Grazia knew something wasn’t right.

Not wanting to appear hysterical or cause unnecessary drama, she waited for a bit.. The next day she called Allan’s office. He was a bookkeeper at the University of Toronto, with his office being about a half-hour walk from his house.

Alan hadn’t shown up for work, his coworker told her, and he wasn’tt answering his phone. Now Grazia knew something was off, called the Tortonto Police Service, and asked for an officer to meet her at Allan’s house. It was time for a wellness check.

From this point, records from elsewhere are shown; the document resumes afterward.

/-- Below bit 63 the data of `INT63` is the two draws joined; the mask clears bit 63 only (R116). -/
theorem int63Data_getLsbD (hi lo : Word32) {i : Nat} (inside : i < 63) :
    (int63Data hi lo).getLsbD i = if i < 32 then lo.getLsbD i else hi.getLsbD (i - 32) := by
  have word : i < 64 := by omega
  have mask : (0x7FFFFFFFFFFFFFFF : Word64) = (BitVec.allOnes 63).setWidth 64 := by decide
  rw [int63Data, mask, BitVec.getLsbD_and, BitVec.getLsbD_setWidth, BitVec.getLsbD_allOnes, shl64, zext64, zext64,
    BitVec.getLsbD_or, BitVec.getLsbD_shiftLeft, BitVec.getLsbD_setWidth, BitVec.getLsbD_setWidth]
  split
  · next low => simp [word, inside, low]
  · next high =>
    have half : i - 32 < 64 := by omega
    simp [word, inside, high, half, BitVec.getLsbD_of_ge lo i (by omega)]

/-- Settles O29: `exec_next` with the step and the extension written out. -/
theorem nextAnswersTheOutputOfTheOldState : Obligations.NextAnswersTheOutputOfTheOldState := exec_next

/-- Settles O30: the data bit by bit, and two `NEXT` commands make the same two steps. -/
theorem int63JoinsTwoDrawsEarlierHigh : Obligations.Int63JoinsTwoDrawsEarlierHigh := by
  intro s
  refine ⟨_, exec_int63 s, int63Data_bit63 _ _, fun j inside => ?high, fun j inside => ?low, _,
    execAll_cons (exec_next s) _, rfl, rfl⟩
  case high => simp [int63Data_getLsbD _ _ (show 32 + j < 63 by omega)]
  case low => rw [int63Data_getLsbD _ _ (by omega), if_pos inside]; rfl

end Sys2Proof.Machine
end

/-! # Jump-ahead (spec/43_advance.md) -/

section
/-! SUPPORT. One iteration of `ADV` by the lowest bit of `delta`, and a number of iterations: what is left of `delta` and
how many steps the two pairs stand for (R132, R135). -/

namespace Sys2Proof.Machine

/-- An iteration with `delta` odd takes the current pair in, then doubles it (R132). -/
theorem advIterate_odd {c : AdvCtx} (odd : c.delta.getLsbD 0 = true) : advIterate c = advDouble (advAccumulate c) :=
  if_pos odd

/-- An iteration with `delta` even only doubles the current pair (R132). -/
theorem advIterate_even {c : AdvCtx} (even : c.delta.getLsbD 0 = false) : advIterate c = advDouble c :=
  if_neg (Bool.eq_false_iff.1 even)

/-- Each iteration shifts `delta` right by one bit (R133). -/
theorem advIterate_iterate_delta (k : Nat) (c : AdvCtx) : (advIterate^[k] c).delta = c.delta >>> k := by
  induction k with
  | zero => exact (BitVec.ushiftRight_zero _).symm
  | succ k ih =>
    apply BitVec.eq_of_toNat_eq
    rw [Function.iterate_succ_apply', advIterate_delta, ih, BitVec.shiftRight_add, BitVec.toNat_ushiftRight _ 1,
      Nat.shiftRight_one]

Two police officers met her there, and one of them ends up kicking in the back door. Grazia follows the flashlight-wielding cop through the quiet kitchen, through a doorway and into the front foyer, lit only by the indirect sunlight from outside.  The officer suddenly stops. Grazia peers out from behind her. There was a body on the floor in front of the front door. Tragically, it proved to be Allan Lanteigne. Grazia collapsed in tears. Her friend was gone.

Detectives would eventually uncover that it was a murder. And there was no sign of a break-in or valuables missing. An inside job? That’s strange. Only two people had keys to the house as well as the alarm codes - Allan and his husband. One of them is dead, the other lives in Europe. Who killed Allan Lanteigne?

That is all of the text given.